A spring has natural length 0.75 m and a 5 kg mass. A force of 8 N is needed to keep the spring stretched to a length of 0.85 m. If the spring is stretched to a length of 1 m and then released with velocity 0, find the position of the mass after t seconds.

Answer 1

Use Hooke's law to find the spring constant. If it takes 8N to stretch the spring by 0.1m, then

$8\text{ N}=k(0.1\text{ m})\implies k=80\dfrac{\text N}{\text m}$

I'm going to assume the spring is fixed to a ceiling, and that any stretching in the downward direction counts as movement in the positive direction.
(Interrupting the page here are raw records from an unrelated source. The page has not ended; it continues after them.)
/-- Table INS.6, SETRC, REP, LOOP with a count above 0, YIELD and MODE: what does not transfer goes on at the next syllable
with the effect of its row (R169, R173, R174, R218, R219, R223). The instruction behind REP runs once for each count, and not at all for
the count 0 (R174). An instruction that passes the end of the innermost loop level counts it: the body repeats, or the level closes
(R173); a branch there goes to its target (R220). The instruction behind a load in native mode reads the cells as they were (R171), but
once another context has issued it reads the loaded data. Each instruction within a locked sequence counts it, and its last one ends it
with its reservation (R215). -/
def Obligations.ControlGoesOn : Prop :=
  (∀ (c : Instr) (i : Issue) (len : Nat) (f : Effect) (s : State) (d : List Word) (g : Ctx → Ctx),
    controlRow c = some (i, len, f) → s.Quiet i len → f (s.at' i) = some (d, g) → d.length ≤ 16 →
      (s.at' i).astack.length ≤ 8 → s.Leaves c i len d g) ∧
  (∀ (c : Instr) (i : Issue) (f : Effect) (s : State) (d : List Word) (g : Ctx → Ctx) (r : BitVec 8),
    let x := s.at' i
    repeated c = true → stackRow c = some (i, 1, f) ∨ integerRow c = some (i, 1, f) → s.Turn i 1 → x.shadow = [] → x.lock = none →
    (∀ l ∈ x.loops, l.passedBy x.pc 1 = false) → x.rep = some r → f x = some (d, g) → d.length ≤ 16 → x.astack.length ≤ 8 →
      (r = 0 → exec c s = .next (s.retire i { x with rep := none, pc := s.nextPc i 1 })) ∧
      (r ≠ 0 → ∃ y : Ctx,
        y.Holds { g x with rep := if r = 1 then none else some (r - 1), pc := if r = 1 then s.nextPc i 1 else x.pc } d ∧
        exec c s = .next (s.retire i y))) ∧
  (∀ (c : Instr) (i : Issue) (len : Nat) (f : Effect) (s : State) (d : List Word) (g : Ctx → Ctx) (ls : List LoopLevel) (l : LoopLevel),
    let x := s.at' i
    stackRow c = some (i, len, f) ∨ integerRow c = some (i, len, f) → s.Turn i len → x.shadow = [] → x.lock = none → x.rep = none →
    x.loops = ls ++ [l] → l.passedBy x.pc len = true → (∀ k ∈ ls, k.passedBy x.pc len = false) →
    f x = some (d, g) → d.length ≤ 16 → x.astack.length ≤ 8 →
      ∃ y : Ctx,
        y.Holds { g x with
          pc := if 1 < l.count.toNat then l.start else s.nextPc i len
          loops := if 1 < l.count.toNat then ls ++ [{ l with count := l.count - 1 }] else ls } d ∧
        exec c s = .next (s.retire i y)) ∧
  (∀ (i : Issue) (o : BitVec 4) (s : State) (l : LoopLevel),
    let x := s.at' i
    let target := SAddr.offset x.pc (shortReach o)
    s.Turn i 1 → x.shadow = [] → x.lock = none → (∀ r ∈ s.ldk.resv, r.2 ≠ (i.isl.val, i.ctx.val)) → x.rep = none →
    x.mode.getLsbD 0 = false → s.dbg.trcEn = false → x.depth ≤ 16 → x.astack.length ≤ 8 → x.loops = [l] → l.passedBy x.pc 1 = true →
    l.body x.pc = true →
      exec (.br i o) s = .next (s.retire i { x with
        pc := target
        loops := if l.body target = true ∧ 1 < l.count.toNat then [{ l with count := l.count - 1 }] else [] })) ∧
  (∀ (i : Issue) (s : State),
    let x := s.at' i
    s.Turn i 1 → (s.engOf i).lastIssued = i.ctx.val → x.lock = none → x.rep = none → (∀ l ∈ x.loops, l.passedBy x.pc 1 = false) →
    2 ≤ x.depth → x.depth ≤ 16 → x.astack.length ≤ 8 →
      let q := exactFlags ((x.top 1).toNat + (x.top 0).toNat) ((x.top 1).toInt + (x.top 0).toInt)
      ∃ y : Ctx, y.Holds { x.setFlags q.2 with shadow := [], pc := s.nextPc i 1 } (q.1 :: x.stack.drop 2) ∧
        exec (.add i) s = .next (s.retire i y)) ∧
  (∀ (c : Instr) (i : Issue) (len : Nat) (f : Effect) (s : State),
    stackRow c = some (i, len, f) ∨ integerRow c = some (i, len, f) → s.Turn i len → (s.engOf i).lastIssued ≠ i.ctx.val →
      exec c s = exec c (s.putCtx i.isl.val i.ctx.val { s.at' i with shadow := [] })) ∧
  ∀ (c : Instr) (i : Issue) (len : Nat) (f : Effect) (s : State) (d : List Word) (g : Ctx → Ctx) (l : LockSeq),
    let x := s.at' i
    stackRow c = some (i, len, f) ∨ integerRow c = some (i, len, f) → s.Boundary i len → x.lock = some l →
    f x = some (d, g) → d.length ≤ 16 → x.astack.length ≤ 8 →
      ∃ y : Ctx,
        y.Holds { g x with pc := s.nextPc i len, lock := if 1 < l.left then some { l with left := l.left - 1 } else none } d ∧
        exec c s = .next ((if 1 < l.left then s else
          { s with ldk := { s.ldk with resv := s.ldk.resv.filter fun r => r.2 != (i.isl.val, i.ctx.val) } }).retire i y)
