-- ==== Sys2Proof/Laws/State.lean ====
section
/-!
SUPPORT. What each update of State leaves: one lemma for each field and each named part that it does not write, and what a
part reads as after its own update.
-/

namespace Sys2Proof.Machine

/-! ## putEng -/

@[simp] theorem State.putEng_now (s : State) (p : Nat) (e : Engine) : (s.putEng p e).now = s.now := rfl
@[simp] theorem State.putEng_pending (s : State) (p : Nat) (e : Engine) : (s.putEng p e).pending = s.pending := rfl
@[simp] theorem State.putEng_out (s : State) (p : Nat) (e : Engine) : (s.putEng p e).out = s.out := rfl
@[simp] theorem State.putEng_logs (s : State) (p : Nat) (e : Engine) : (s.putEng p e).logs = s.logs := rfl
@[simp] theorem State.putEng_glb (s : State) (p : Nat) (e : Engine) : (s.putEng p e).glb = s.glb := rfl
@[simp] theorem State.putEng_idx (s : State) (p : Nat) (e : Engine) : (s.putEng p e).idx = s.idx := rfl
@[simp] theorem State.putEng_dbgIdx (s : State) (p : Nat) (e : Engine) : (s.putEng p e).dbgIdx = s.dbgIdx := rfl
@[simp] theorem State.putEng_ports (s : State) (p : Nat) (e : Engine) : (s.putEng p e).ports = s.ports := rfl
@[simp] theorem State.putEng_steer (s : State) (p : Nat) (e : Engine) : (s.putEng p e).steer = s.steer := rfl
@[simp] theorem State.putEng_hostWait (s : State) (p : Nat) (e : Engine) : (s.putEng p e).hostWait = s.hostWait := rfl
@[simp] theorem State.putEng_chans (s : State) (p : Nat) (e : Engine) : (s.putEng p e).chans = s.chans := rfl
@[simp] theorem State.putEng_insts (s : State) (p : Nat) (e : Engine) : (s.putEng p e).insts = s.insts := rfl
@[simp] theorem State.putEng_jobs (s : State) (p : Nat) (e : Engine) : (s.putEng p e).jobs = s.jobs := rfl
@[simp] theorem State.putEng_dsp (s : State) (p : Nat) (e : Engine) : (s.putEng p e).dsp = s.dsp := rfl
@[simp] theorem State.putEng_ldk (s : State) (p : Nat) (e : Engine) : (s.putEng p e).ldk = s.ldk := rfl
@[simp] theorem State.putEng_units (s : State) (p : Nat) (e : Engine) : (s.putEng p e).units = s.units := rfl
@[simp] theorem State.putEng_evc (s : State) (p : Nat) (e : Engine) : (s.putEng p e).evc = s.evc := rfl
@[simp] theorem State.putEng_mir (s : State) (p : Nat) (e : Engine) : (s.putEng p e).mir = s.mir := rfl
@[simp] theorem State.putEng_chk (s : State) (p : Nat) (e : Engine) : (s.putEng p e).chk = s.chk := rfl
@[simp] theorem State.putEng_spares (s : State) (p : Nat) (e : Engine) : (s.putEng p e).spares = s.spares := rfl
@[simp] theorem State.putEng_exts (s : State) (p : Nat) (e : Engine) : (s.putEng p e).exts = s.exts := rfl
@[simp] theorem State.putEng_dbg (s : State) (p : Nat) (e : Engine) : (s.putEng p e).dbg = s.dbg := rfl
@[simp] theorem State.putEng_mcs (s : State) (p : Nat) (e : Engine) : (s.putEng p e).mcs = s.mcs := rfl
@[simp] theorem State.putEng_life (s : State) (p : Nat) (e : Engine) : (s.putEng p e).life = s.life := rfl
@[simp] theorem State.putEng_aon (s : State) (p : Nat) (e : Engine) : (s.putEng p e).aon = s.aon := rfl
@[simp] theorem State.putEng_draws (s : State) (p : Nat) (e : Engine) : (s.putEng p e).draws = s.draws := rfl
@[simp] theorem State.putEng_log (s : State) (p : Nat) (e : Engine) (q : Nat) : (s.putEng p e).log q = s.log q := rfl
@[simp] theorem State.putEng_inst (s : State) (p : Nat) (e : Engine) (q : Nat) : (s.putEng p e).inst q = s.inst q := rfl
@[simp] theorem State.putEng_chan (s : State) (p : Nat) (e : Engine) (q : Nat) : (s.putEng p e).chan q = s.chan q := rfl
@[simp] theorem State.putEng_job (s : State) (p : Nat) (e : Engine) (q : Nat) : (s.putEng p e).job q = s.job q := rfl
@[simp] theorem State.putEng_port (s : State) (p : Nat) (e : Engine) (q : Nat) : (s.putEng p e).port q = s.port q := rfl
@[simp] theorem State.putEng_slot (s : State) (p : Nat) (e : Engine) (q : Nat) : (s.putEng p e).slot q = s.slot q := rfl
@[simp] theorem State.putEng_src (s : State) (p : Nat) (e : Engine) (q : Nat) : (s.putEng p e).src q = s.src q := rfl
@[simp] theorem State.putEng_spare (s : State) (p : Nat) (e : Engine) (q : Nat) : (s.putEng p e).spare q = s.spare q := rfl
@[simp] theorem State.putEng_ext (s : State) (p : Nat) (e : Engine) (q : Nat) : (s.putEng p e).ext q = s.ext q := rfl
@[simp] theorem State.putEng_stand (s : State) (p : Nat) (e : Engine) (q : Nat) : (s.putEng p e).stand q = s.stand q := rfl
@[simp] theorem State.putEng_lane (s : State) (p : Nat) (e : Engine) (q : Nat) : (s.putEng p e).lane q = s.lane q := rfl
@[simp] theorem State.putEng_gran (s : State) (p : Nat) (e : Engine) (q : Nat) : (s.putEng p e).gran q = s.gran q := rfl
@[simp] theorem State.putEng_deck (s : State) (p : Nat) (e : Engine) (q : Nat) : (s.putEng p e).deck q = s.deck q := rfl
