/-- What an undisturbed instruction's work gives is what the instruction leaves; a micro-coded one runs the ROM's own routine. -/
theorem State.issue_conclude (s : State) (i : Issue) (h : Shape) (w : Work) (q : s.Boundary i h.len)
    (ha : h.Allowed (s.at' i) i.ctx.val) (hb : (s.at' i).stackBar h = none) (hm : h.micro.isSome = true → s.ownStore i.isl.val)
    (hw : (w (s.workState i h) i.isl.val i.ctx.val ((s.workState i h).at' i)).waits = false) :
    s.issue i h w =
      (s.workState i h).conclude i.isl.val i.ctx.val h ((s.workState i h).at' i)
        (w (s.workState i h) i.isl.val i.ctx.val ((s.workState i h).at' i)) := by
  rw [State.issue_perform s i h w q]
  have hc : s.quietOut.modEng i.isl.val (fun e => e.takeTurn i.ctx.val) = s.ready' i := by
    simp only [State.modEng, State.ready', State.quietOut_eng]
    rw [Engine.takeTurn_none _ _ (by exact q.shadow)]
    rfl
  have hft := s.fetchTrap_calm i h q ha
  have hst := Ctx.stackTrap_none _ h _ ha hb
  have hrep : ¬ (s.at' i).rep = some 0 := by rw [q.rep]; simp
  have hmark : (s.at' i).marked h = false := by simp [Ctx.marked, q.fp]
  have hread : (h.reads.any fun k => !(s.at' i).ledger.sound k) = false := by
    rw [List.any_eq_false]
    intro k hk
    simp [ha.reads k hk]
  have hown : h.micro.isSome = true → (s.workState i h).ownStore i.isl.val := by
    intro g
    have e : (s.workState i h).mcs = s.mcs := by
      unfold State.workState
      split <;> rfl
    unfold State.ownStore
    rw [e]; exact hm g
  have hbusy : ((s.workState i h).eng i.isl.val).micro.busy = none := by
    have hr : ((s.ready' i).eng i.isl.val).micro.busy = none := by rw [State.ready'_eng]; exact q.busy
    unfold State.workState
    split
    · rw [State.endLock_busy]; exact hr
    · exact hr
  unfold State.perform
  simp only [hc, hft, State.ready'_ctx, hst, hmark, hread, if_neg hrep, Bool.false_eq_true, if_false]
  simp only [State.eccFound, q.pass]
  change (s.workState i h).runWork i.isl.val i.ctx.val h ((s.workState i h).at' i) w _ = _
  unfold State.runWork
  rw [hw, if_neg (by simp)]
  cases hmi : h.micro with
  | none => rfl
  | some r =>
    simp only [State.routine, (hown (by simp [hmi])).routine hbusy]
    rfl

/-! ## The end of an undisturbed instruction -/

theorem State.Quiet.calm {s : State} {i : Issue} {len : Nat} (q : s.Quiet i len) : (s.engOf i).Calm :=
  ⟨q.slot, q.busy, q.step, q.halt, q.halts, q.subst⟩

theorem Engine.Calm.putCtx {e : Engine} (h : e.Calm) (c : Nat) (x : Ctx) (hx : x.haltPend = false) : (e.putCtx c x).Calm where
  slot := h.slot
  busy := h.busy
  step := h.step
  halt := h.halt
  subst := h.subst
  halts k hk := by
    by_cases hc : k = c
    · subst hc; simp [hx]
    · rw [Engine.ctx_putCtx_ne _ _ hc]; exact h.halts k hk

theorem State.boundary_calm (s : State) (p c : Nat) (h : (s.eng p).Calm) (he : (s.ctx p c).ending = none)
    (hs : (s.jobAt p c).any (fun j => j.squashDue) = false) : s.boundaryAfter p c = s :=
  State.boundaryAfter_calm s p c h.slot h.busy he hs h.step h.halt h.subst h.halts

/-- Where an undisturbed instruction goes on, by its flow: the next syllable, or its target with the levels it leaves
closed. -/
def Ctx.goesOn (x : Ctx) (pc : SAddr) (len : Nat) : Flow → Ctx
  | .jump t k => { x with loops := if k then closeLeft pc t x.loops else x.loops, pc := t }
  | _ => { x with pc := SAddr.plus pc len }

theorem Ctx.tickModes_nil (x : Ctx) : x.tickModes [] = x := by
  simp [Ctx.tickModes]

/-- An instruction that goes on without a trap of its own leaves its work's state with its context moved on. -/
theorem State.conclude_calm (t : State) (p c : Nat) (h : Shape) (x0 : Ctx) (d : Done) (hx : x0.Plain)
    (hf : d.flow = .next ∨ ∃ a k, d.flow = .jump a k) (hl : d.late = none) (hc : (d.s.eng p).Calm)
    (hp : d.x.haltPend = false) (he : d.x.ending = none) (hq : (d.x.job.bind d.s.job).any (fun j => j.squashDue) = false)
    (hloop : ∀ l ∈ d.x.loops, l.passedBy x0.pc h.len = false) (htr : d.s.dbg.trcEn = false ∨ d.flow = .next) :
    t.conclude p c h x0 (.ok d) = d.s.putCtx p c ({ d.x with shadow := d.shadow }.goesOn x0.pc h.len d.flow) := by
  obtain ⟨ds, dx, fl, late, sh⟩ := d
  simp only at hl hc hp he hq hloop htr hf
  subst hl
  have hslot := hc.slot
  have hno : ((t.eng p).slot.any (·.ctx == c) && (none : Option (Nat × Nat)).isSome) = false := by simp
  have key : ∀ y : Ctx, y.haltPend = false → y.ending = none → y.job = dx.job →
      (ds.putEng p ((ds.eng p).putCtx c y)).boundaryAfter p c = ds.putEng p ((ds.eng p).putCtx c y) := by
    intro y h1 h2 h3
    refine State.boundary_calm _ _ _ ?_ ?_ ?_
    · rw [State.eng_putEng_self]; exact hc.putCtx c y h1
    · simp only [State.ctx, State.eng_putEng_self, Engine.ctx_putCtx_self]; exact h2
    · simp only [State.jobAt, State.ctx, State.eng_putEng_self, Engine.ctx_putCtx_self, h3]
      exact hq
  have hsl : ∀ y : Ctx, ({ (ds.eng p).putCtx c y with slot := (none : Option DelaySlot) } : Engine) = (ds.eng p).putCtx c y := by
    intro y
    have : ((ds.eng p).putCtx c y).slot = none := hslot
    rw [← this]
  have hlock : ∀ u : State, u.tickLock p c none = u := by
    intro u
    unfold State.tickLock
    cases h : (u.ctx p c).lock <;> simp only [h]
  rcases hf with rfl | ⟨a, k, rfl⟩
  · simp only [State.conclude, hno, State.finish, hslot, Option.filter_none, hx.modes, hx.rep, hx.lock, Ctx.tickModes_nil, hlock]
    simp only [Bool.false_eq_true, if_false]
    rw [Ctx.advance_none _ _ _ _ _ _ (by simpa using hloop), hsl]
    simp only [Bool.false_eq_true, if_false]
    exact key _ (by simpa using hp) (by simpa using he) rfl
  · have htr' : ds.dbg.trcEn = false := by rcases htr with h | h; exact h; cases h
    have hbl : ∀ (u : Engine) (k : Nat) (pc : SAddr) (info : Nat), (ds.putEng p u).blaze p c k pc info = ds.putEng p u := by
      intro u k pc info
      simp [State.blaze, htr']
    simp only [State.conclude, hno, State.finish, hslot, Option.filter_none, hx.modes, hx.rep, hx.lock, Ctx.tickModes_nil, hlock]
    simp only [Bool.false_eq_true, if_false]
    rw [Ctx.advance_none _ _ _ _ _ _ (by simpa using hloop), hsl, hbl]
    exact key _ (by simpa using hp) (by simpa using he) rfl

theorem State.Quiet.plain {s : State} {i : Issue} {len : Nat} (q : s.Quiet i len) : (s.at' i).Plain :=
  ⟨q.modes, q.lock, q.rep⟩

/-- An instruction that works on its context alone. -/
theorem State.issue_onCtx (s : State) (i : Issue) (h : Shape) (f : Ctx → Ctx) (q : s.Quiet i h.len)
    (ha : h.Allowed (s.at' i) i.ctx.val) (hb : (s.at' i).stackBar h = none) (hlk : h.endsLock = false) (hm : h.micro = none)
    (hp : (f (s.at' i)).haltPend = (s.at' i).haltPend) (he : (f (s.at' i)).ending = (s.at' i).ending)
    (hj : (f (s.at' i)).job = (s.at' i).job) (hl : (f (s.at' i)).loops = (s.at' i).loops) :
    Machine.issue i h (onCtx f) s = .next (s.retire i { f (s.at' i) with shadow := [], pc := s.nextPc i h.len }) := by
  have hw : s.workState i h = s.ready' i := by simp [State.workState, hlk]
  have hx : (s.ready' i).at' i = s.at' i := State.ready'_ctx s i
  have hcalm : ((s.ready' i).eng i.isl.val).Calm := by
    rw [State.ready'_eng]
    exact ⟨q.slot, q.busy, q.step, q.halt, q.halts, q.subst⟩
  unfold Machine.issue
  rw [State.issue_conclude s i h _ q.toBoundary ha hb (by simp [hm]) (by rw [hw, hx]; rfl), hw, hx]
  simp only [onCtx]
  rw [State.conclude_calm (s.ready' i) _ _ h (s.at' i) { s := s.ready' i, x := f (s.at' i) } q.plain (.inl rfl) rfl
    hcalm (hp.trans (q.halts _ i.ctx.isLt)) (he.trans q.ending) (by rw [hj]; exact q.squash) (by simpa only [hl] using q.loops)
    (.inr rfl)]
  simp only [State.putCtx, State.retire, State.turn, Ctx.goesOn, State.nextPc, State.ready', State.eng_putEng_self, State.putEng_putEng]
  rfl

end Sys2Proof.Machine
end

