theorem witness_LedgerInstructions_write : stringOut.Quiet (who 1) 2 ∧ stringOut.ownStore 0 ∧ (stringOut.at' (who 1)).stack = [1, 0] ∧
    (stringOut.at' (who 1)).astack = [0x3200] ∧ (∀ k < 11, (stringOut.at' (who 1)).ledger.sound k = true) ∧
    (stringOut.engOf (who 1)).sbuf = [] ∧ ((stringParts 0x3200 0 1).all fun q => plain stringOut (who 1) true q.1) = true ∧
    ((stringOut.at' (who 1)).ledger.acc 0).coef * 10 ^ operandScale (stringOut.at' (who 1)).ledger 0 =
      5 * 10 ^ ((stringOut.at' (who 1)).ledger.acc 0).scale ∧
    writeString 0 1 (some 5) = .inl [0x5C] :=
  ⟨quiet_sound (by decide +kernel), own_store (by decide), by and_intros <;> decide +kernel⟩

/-- 2 as a binary64 value in two cells, and an accumulator that holds 2. -/
def binary : State := host 1 { cells [0x4000000, 0] with ledger := { accs := [(0, { coef := 2 })], res := 2 :: List.replicate 10 0 } }

theorem witness_LedgerInstructions_binary : binary.Quiet (who 1) 2 ∧ binary.ownStore 0 ∧
    Fval.of 0x4000000000000000 = .fin false (2 ^ 52) (-51) ∧ (binary.at' (who 1)).stack = [0x4000000, 0] ∧
    (0x4000000 : Word).extractLsb' 0 28 ++ (0 : Word) = (0x4000000000000000 : BitVec 64) ∧
    ((binary.at' (who 1)).ledger.acc 0).coef = 2 ∧ (2 : Int) % ((binary.at' (who 1)).ledger.acc 0).grid = 0 ∧
    (2 : Int) * 2 ^ 51 = (2 ^ 52 : Nat) * 10 ^ ((binary.at' (who 1)).ledger.acc 0).scale ∧
    (∀ k < 11, (binary.at' (who 1)).ledger.sound k = true) ∧ expField 0x4000000000000000 ≠ 0 :=
  ⟨quiet_sound (by decide +kernel), own_store (by decide), by and_intros <;> decide +kernel⟩

/-- An operation of kind `k` on cells 0 and 1. -/
def operation (k : FpKind) (a b c : BitVec 64) (flush : Bool) : FpOp :=
  { kind := k, addr := 0x10, inTrap := false, pos := 1, size := 2, a := cells64 a, b := cells64 b, c := cells64 c, flush := flush }

/-- Under TRAP a subnormal operand traps, and a comparison of 1 with 1 does not. -/
theorem witness_FloatCompletes_trap :
    (∃ q ∈ (operation .add 1 0x3FF0000000000000 0 false).operands, subnormal (bits64 q) = true) ∧
    (∀ a b : BitVec 64, ((operation .cmp a b 0 false).raw false).subn = false) ∧
    (operation .cmp 2 3 0 false).operands = [cells64 2, cells64 3] ∧ subnormal (bits64 (cells64 0x3FF0000000000000)) = false := by
  refine ⟨⟨cells64 1, by decide, by decide⟩, fun _ _ => rfl, rfl, by decide⟩

/-- One operand of each class: 1, −2, 0, an infinity, a NaN and a signalling NaN. -/
theorem witness_FloatCompletes_operands :
    Fval.of (bits64 (flushed true (cells64 0x3FF0000000000000))) = .fin false (2 ^ 52) (-52) ∧
    Fval.of (bits64 (flushed true (cells64 0xC000000000000000))) = .fin true (2 ^ 52) (-51) ∧
    Fval.of (bits64 (flushed true (cells64 (zero64 true)))) = .fin true 0 (-1074) ∧
    (∀ b, Fval.of (bits64 (flushed true (cells64 (inf64 b)))) = .inf b) ∧
    isNan (bits64 (flushed true (cells64 defaultNan))) = true ∧
    [bits64 (flushed true (cells64 0x3FF0000000000000)), bits64 (flushed true (cells64 0x7FF0000000000001))].find? isNan =
      some 0x7FF0000000000001 ∧
    isNan (bits64 (flushed true (cells64 0x3FF0000000000000))) = false ∧
    (BitVec.toInt (hiWord (0 : BitVec 72)) = 0) := by decide +kernel

/-- A trap of each kind is pending at the boundary of context 1. -/
def pendingFp (sub : Bool) : State := host 1 { fpu := if sub then { pendSub := some { addr := 0x8 } } else { pendFp := some { addr := 0x8 } } }

theorem witness_FloatCompletes_taken : (∀ b, (pendingFp b).FpDue (who 1) (if b then 11 else 10) { addr := 0x8 }) ∧
    (∀ b, (pendingFp b).ownStore 0 ∧ (pendingFp b).dbg.trcEn = false ∧ ((pendingFp b).at' (who 1)).trapReady) := by
  refine ⟨fun b => ?_, fun b => ⟨own_store (by cases b <;> decide), by cases b <;> decide, by cases b <;> exact ⟨by decide, .inr (by decide)⟩⟩⟩
  cases b <;> exact ⟨by decide, by decide, by decide, by decide, by decide, by decide, by decide, by decide, by decide, by decide,
    ⟨by decide, by decide, by decide⟩, by decide, by decide, by decide, by decide⟩

/-- A watchdog runs out on an engine that runs a job. -/
def lateJob : State := { live with
  engines := [(0, { engineWith 1 { state := .ready, job := some 0, pc := 0x10 } with wdt := .until 1000 })], jobs := [(0, oneJob)] }

theorem witness_TimersExpire_jobs : (lateJob.eng 0).running = true ∧ (lateJob.eng 0).halted = false ∧ (lateJob.eng 0).Calm ∧
    (lateJob.eng 0).wdt = .until 1000 ∧ 1000 ≤ lateJob.now ∧ (lateJob.eng 0).wdtLoad ≠ 0 ∧ lateJob.logicalOf 0 = some 0 ∧
    (inHour lateJob.now (lateJob.log 0).mcAt).length < 3 ∧ Assoc.rising lateJob.jobs = true ∧ lateJob.ownStore 0 ∧
    lateJob.life.shut = .none ∧ lateJob.job 0 = some oneJob ∧ oneJob.place = some (0, 1) ∧ oneJob.restarts < 2 ∧ oneJob.squashDue = false ∧
    late.life.shut = .none ∧ Assoc.rising late.jobs = true := by
  refine ⟨?_, ?_, calm_sound (by decide +kernel), ?_, ?_, ?_, ?_, ?_, ?_, own_store (by decide), ?_, ?_, ?_, ?_, ?_, ?_, ?_⟩ <;> decide +kernel

theorem witness_KeeperEntries_more : (interrupted.eng 0).micro.busy = none ∧ (delivered.eng 0).micro.busy = none ∧
    interrupted.ownStore 0 ∧ delivered.ownStore 0 ∧ delivered.life.shut = .none ∧ oneJob.squashDue = false ∧ delivered.dbg.trcEn = false ∧
    (delivered.ctx 0 0).modePend = [] ∧ (delivered.ctx 0 0).rep = none := by
  refine ⟨?_, ?_, own_store (by decide), own_store (by decide), ?_, ?_, ?_, ?_, ?_⟩ <;> decide +kernel

/-- Stand 0 has no spare left. -/
def spent : State := { live with engines := [(0, engineWith 1 {})], spares := [(0, { st := 1 })] }

/-- Engine 0 stands between a branch and its delay slot. -/
def slotted : State := { live with engines := [(0, { engineWith 1 {} with slot := some ⟨1, {}, 0x20, true⟩ })] }

theorem witness_CoppiceTakesOver_more : copied.life.shut = .none ∧ live.spareReady (standOf 0) = true ∧
    (spent.eng 0).held = false ∧ spent.spareReady (standOf 0) = false ∧ spent.logicalOf 0 = some 0 ∧ (slotted.eng 0).held = true := by decide +kernel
The spring's motion is then modeled by

$y''(t)+80y(t)=0$

where $y(t)$ is the position of the spring's free end as it moves up and down. Solving this is easy enough: the characteristic solution will be

$y(t)=C_1\cos4\sqrt5t+C_2\sin4\sqrt5t$

Given that the spring is stretched to a length of 1m (a difference of 0.25m from its natural length), and is released with no external pushing or pulling, we have the two initial conditions $y(0)=\dfrac14$ and $y'(0)=0$.

$y(0)=\dfrac14\implies\dfrac14=C_1\cos0+C_2\sin0\implies C_1=\dfrac14$
$y'(0)=0\implies 0=-4\sqrt5C_1\sin0+4\sqrt5C_2\cos0\implies C_2=0$

So the spring's motion is dictated by the function

$y(t)=\dfrac14\cos4\sqrt5t$